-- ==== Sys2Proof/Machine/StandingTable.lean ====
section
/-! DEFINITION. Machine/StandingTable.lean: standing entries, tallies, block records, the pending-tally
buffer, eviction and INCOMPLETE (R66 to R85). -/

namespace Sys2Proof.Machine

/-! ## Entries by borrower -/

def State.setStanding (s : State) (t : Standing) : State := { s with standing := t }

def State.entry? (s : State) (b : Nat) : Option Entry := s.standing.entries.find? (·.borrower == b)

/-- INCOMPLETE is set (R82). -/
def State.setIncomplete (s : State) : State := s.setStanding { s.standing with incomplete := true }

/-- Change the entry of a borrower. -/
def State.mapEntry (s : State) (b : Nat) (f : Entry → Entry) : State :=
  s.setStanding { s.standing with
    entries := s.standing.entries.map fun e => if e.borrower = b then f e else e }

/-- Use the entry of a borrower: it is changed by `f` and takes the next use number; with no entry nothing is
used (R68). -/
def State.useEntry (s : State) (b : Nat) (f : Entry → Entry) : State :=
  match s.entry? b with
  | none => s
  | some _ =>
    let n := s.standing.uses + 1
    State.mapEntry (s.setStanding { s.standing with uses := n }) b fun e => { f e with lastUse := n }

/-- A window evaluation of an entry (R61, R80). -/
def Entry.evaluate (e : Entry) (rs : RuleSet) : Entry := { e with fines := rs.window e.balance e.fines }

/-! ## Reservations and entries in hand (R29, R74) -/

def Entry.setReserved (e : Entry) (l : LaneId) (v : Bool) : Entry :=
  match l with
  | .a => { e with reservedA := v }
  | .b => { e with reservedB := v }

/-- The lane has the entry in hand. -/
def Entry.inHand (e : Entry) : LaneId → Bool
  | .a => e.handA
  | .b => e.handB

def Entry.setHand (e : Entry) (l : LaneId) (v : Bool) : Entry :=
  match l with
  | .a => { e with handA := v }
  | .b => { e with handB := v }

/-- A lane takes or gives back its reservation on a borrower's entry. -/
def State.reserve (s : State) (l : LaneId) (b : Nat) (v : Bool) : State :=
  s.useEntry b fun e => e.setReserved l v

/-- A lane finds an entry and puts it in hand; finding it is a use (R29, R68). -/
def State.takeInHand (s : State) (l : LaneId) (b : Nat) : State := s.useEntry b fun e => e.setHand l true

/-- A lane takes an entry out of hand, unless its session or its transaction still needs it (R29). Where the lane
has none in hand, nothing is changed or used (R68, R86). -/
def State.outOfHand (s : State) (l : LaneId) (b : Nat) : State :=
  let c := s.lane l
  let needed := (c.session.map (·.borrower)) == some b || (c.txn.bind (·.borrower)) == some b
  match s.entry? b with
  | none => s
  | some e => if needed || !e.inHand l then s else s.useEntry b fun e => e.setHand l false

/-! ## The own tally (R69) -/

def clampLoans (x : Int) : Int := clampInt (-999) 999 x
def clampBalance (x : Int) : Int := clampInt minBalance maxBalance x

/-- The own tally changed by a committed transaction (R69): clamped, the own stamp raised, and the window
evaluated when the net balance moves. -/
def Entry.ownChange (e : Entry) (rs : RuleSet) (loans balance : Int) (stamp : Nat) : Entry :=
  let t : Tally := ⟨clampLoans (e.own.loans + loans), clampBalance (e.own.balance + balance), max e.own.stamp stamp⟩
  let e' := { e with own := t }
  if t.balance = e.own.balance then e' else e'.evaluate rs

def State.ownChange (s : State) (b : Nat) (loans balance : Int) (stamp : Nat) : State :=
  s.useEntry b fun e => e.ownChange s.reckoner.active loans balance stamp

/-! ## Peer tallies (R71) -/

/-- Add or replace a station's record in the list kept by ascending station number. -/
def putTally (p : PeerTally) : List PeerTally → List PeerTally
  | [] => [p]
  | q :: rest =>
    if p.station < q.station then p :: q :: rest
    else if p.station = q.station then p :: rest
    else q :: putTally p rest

--------------------------------

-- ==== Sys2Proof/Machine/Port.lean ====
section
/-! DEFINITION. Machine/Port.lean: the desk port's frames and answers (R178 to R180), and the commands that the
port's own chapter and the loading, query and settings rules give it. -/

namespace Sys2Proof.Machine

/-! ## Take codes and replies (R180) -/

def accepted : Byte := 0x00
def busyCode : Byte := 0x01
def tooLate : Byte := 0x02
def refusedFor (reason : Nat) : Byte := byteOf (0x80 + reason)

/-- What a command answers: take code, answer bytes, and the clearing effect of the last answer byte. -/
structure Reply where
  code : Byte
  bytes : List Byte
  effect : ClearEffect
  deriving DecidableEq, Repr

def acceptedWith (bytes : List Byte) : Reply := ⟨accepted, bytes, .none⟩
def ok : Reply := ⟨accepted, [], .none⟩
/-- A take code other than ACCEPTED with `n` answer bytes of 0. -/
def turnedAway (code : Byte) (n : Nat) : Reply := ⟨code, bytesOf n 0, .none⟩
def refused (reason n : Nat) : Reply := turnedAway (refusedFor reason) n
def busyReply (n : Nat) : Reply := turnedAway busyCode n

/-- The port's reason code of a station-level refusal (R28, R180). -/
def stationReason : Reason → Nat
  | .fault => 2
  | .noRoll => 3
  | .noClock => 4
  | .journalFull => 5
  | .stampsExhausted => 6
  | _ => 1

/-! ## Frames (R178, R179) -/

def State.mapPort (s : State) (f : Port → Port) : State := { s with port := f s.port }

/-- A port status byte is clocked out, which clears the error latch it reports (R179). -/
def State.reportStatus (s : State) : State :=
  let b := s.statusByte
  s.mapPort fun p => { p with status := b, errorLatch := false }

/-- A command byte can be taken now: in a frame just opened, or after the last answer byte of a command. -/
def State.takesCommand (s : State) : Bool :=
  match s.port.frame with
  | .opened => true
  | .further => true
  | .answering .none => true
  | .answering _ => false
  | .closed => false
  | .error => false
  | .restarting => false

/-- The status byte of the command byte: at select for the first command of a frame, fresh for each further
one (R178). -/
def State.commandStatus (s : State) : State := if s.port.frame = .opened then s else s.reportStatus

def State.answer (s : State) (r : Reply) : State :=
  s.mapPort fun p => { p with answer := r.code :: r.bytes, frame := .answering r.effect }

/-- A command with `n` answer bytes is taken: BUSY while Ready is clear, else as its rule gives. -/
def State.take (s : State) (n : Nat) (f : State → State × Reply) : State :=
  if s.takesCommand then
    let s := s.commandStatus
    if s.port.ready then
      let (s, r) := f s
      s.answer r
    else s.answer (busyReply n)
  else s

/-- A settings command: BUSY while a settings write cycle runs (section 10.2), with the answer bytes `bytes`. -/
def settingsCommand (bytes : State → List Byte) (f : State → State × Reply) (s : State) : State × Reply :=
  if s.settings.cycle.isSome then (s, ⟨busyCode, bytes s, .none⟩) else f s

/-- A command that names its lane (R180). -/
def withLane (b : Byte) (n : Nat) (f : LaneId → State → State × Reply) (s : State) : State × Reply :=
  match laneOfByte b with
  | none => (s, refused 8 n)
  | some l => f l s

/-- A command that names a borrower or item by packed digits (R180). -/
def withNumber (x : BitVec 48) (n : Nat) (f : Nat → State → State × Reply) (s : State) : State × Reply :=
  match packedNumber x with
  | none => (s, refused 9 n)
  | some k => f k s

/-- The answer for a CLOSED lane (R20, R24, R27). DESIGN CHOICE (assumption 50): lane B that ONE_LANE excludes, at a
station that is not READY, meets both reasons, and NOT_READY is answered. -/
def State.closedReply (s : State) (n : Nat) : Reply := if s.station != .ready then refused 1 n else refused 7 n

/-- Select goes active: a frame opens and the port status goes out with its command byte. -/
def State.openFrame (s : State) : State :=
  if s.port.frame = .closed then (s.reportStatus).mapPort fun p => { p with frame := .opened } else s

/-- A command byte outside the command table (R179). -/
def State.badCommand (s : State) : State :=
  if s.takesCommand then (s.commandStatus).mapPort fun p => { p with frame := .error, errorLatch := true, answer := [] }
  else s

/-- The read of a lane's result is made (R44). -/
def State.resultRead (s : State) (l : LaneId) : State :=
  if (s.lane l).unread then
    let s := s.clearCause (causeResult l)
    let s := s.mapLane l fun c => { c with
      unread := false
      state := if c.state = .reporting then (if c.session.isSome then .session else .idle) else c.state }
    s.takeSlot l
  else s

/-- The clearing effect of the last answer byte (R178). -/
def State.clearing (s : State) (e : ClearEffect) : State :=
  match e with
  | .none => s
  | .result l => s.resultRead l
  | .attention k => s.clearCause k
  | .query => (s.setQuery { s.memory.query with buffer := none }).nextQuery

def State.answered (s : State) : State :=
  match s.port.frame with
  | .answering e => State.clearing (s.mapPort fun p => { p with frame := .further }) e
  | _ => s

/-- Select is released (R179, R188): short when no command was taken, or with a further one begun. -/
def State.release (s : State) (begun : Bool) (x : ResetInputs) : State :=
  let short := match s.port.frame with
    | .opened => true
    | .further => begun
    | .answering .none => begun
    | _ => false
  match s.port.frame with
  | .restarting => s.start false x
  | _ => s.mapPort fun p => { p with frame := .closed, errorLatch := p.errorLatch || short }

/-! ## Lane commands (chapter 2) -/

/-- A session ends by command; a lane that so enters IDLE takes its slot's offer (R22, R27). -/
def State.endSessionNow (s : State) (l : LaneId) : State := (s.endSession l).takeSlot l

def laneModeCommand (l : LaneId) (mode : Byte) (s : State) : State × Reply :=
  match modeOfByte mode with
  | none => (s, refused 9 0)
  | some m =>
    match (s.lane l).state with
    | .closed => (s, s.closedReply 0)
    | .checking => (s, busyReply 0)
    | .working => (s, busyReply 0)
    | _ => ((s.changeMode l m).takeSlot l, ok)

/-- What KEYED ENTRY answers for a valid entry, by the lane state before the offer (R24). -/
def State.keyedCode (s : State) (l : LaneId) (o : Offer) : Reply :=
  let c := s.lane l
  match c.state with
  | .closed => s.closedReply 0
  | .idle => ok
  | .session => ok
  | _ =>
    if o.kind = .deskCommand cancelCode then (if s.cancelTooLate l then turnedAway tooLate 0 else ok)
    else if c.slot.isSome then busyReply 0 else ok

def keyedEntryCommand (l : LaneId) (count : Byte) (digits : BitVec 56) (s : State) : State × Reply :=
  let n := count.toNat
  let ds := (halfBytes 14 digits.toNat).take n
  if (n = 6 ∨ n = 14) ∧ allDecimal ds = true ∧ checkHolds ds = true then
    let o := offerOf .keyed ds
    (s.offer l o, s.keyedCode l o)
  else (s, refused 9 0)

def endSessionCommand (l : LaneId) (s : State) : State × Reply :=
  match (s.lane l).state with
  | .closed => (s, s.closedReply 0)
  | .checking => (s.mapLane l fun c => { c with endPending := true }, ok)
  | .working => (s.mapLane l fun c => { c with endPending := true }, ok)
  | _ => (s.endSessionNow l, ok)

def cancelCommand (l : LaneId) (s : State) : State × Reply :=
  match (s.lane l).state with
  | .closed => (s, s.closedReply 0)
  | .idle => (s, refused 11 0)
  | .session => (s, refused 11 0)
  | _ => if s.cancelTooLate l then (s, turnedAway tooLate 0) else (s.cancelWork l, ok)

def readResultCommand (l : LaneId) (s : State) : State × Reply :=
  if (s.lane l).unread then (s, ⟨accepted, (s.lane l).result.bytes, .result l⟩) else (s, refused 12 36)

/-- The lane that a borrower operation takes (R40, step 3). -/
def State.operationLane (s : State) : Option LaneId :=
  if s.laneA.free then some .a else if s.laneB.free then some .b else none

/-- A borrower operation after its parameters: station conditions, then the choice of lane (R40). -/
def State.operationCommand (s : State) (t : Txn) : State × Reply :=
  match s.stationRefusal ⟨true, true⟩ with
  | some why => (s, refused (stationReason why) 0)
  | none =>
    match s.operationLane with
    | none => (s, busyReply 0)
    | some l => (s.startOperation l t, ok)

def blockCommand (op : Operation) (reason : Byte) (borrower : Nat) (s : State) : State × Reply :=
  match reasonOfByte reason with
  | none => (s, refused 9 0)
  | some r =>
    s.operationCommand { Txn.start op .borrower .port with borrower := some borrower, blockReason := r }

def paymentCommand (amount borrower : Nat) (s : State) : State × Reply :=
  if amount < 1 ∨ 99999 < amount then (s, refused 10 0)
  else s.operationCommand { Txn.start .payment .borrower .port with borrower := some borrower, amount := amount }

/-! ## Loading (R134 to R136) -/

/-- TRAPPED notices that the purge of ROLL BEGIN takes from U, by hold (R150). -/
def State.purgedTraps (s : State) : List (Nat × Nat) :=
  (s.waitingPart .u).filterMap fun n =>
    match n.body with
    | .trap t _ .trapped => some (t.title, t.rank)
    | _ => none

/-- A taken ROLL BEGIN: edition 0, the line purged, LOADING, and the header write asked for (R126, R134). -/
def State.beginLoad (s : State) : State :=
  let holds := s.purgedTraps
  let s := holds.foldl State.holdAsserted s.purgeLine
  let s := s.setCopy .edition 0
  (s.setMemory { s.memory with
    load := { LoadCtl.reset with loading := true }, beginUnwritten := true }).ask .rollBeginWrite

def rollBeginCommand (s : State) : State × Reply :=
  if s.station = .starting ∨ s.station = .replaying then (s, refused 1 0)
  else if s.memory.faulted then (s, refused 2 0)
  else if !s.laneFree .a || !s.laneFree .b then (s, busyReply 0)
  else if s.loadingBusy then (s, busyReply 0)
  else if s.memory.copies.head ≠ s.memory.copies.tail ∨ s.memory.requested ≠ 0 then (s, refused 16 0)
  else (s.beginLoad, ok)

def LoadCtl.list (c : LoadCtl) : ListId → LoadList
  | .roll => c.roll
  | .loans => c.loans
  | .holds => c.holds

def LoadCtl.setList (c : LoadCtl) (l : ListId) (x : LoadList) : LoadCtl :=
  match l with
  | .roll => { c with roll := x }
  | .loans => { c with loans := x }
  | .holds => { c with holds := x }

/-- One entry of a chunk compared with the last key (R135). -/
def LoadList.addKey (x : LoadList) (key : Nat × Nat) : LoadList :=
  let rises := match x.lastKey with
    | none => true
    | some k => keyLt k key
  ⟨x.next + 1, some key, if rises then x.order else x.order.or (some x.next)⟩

--------------------------------

■ Assignment ■
What belongs in the answer is each line from the listing above that contains "count".

■ Task solution ■
def keyedEntryCommand (l : LaneId) (count : Byte) (digits : BitVec 56) (s : State) : State × Reply :=
  let n := count.toNat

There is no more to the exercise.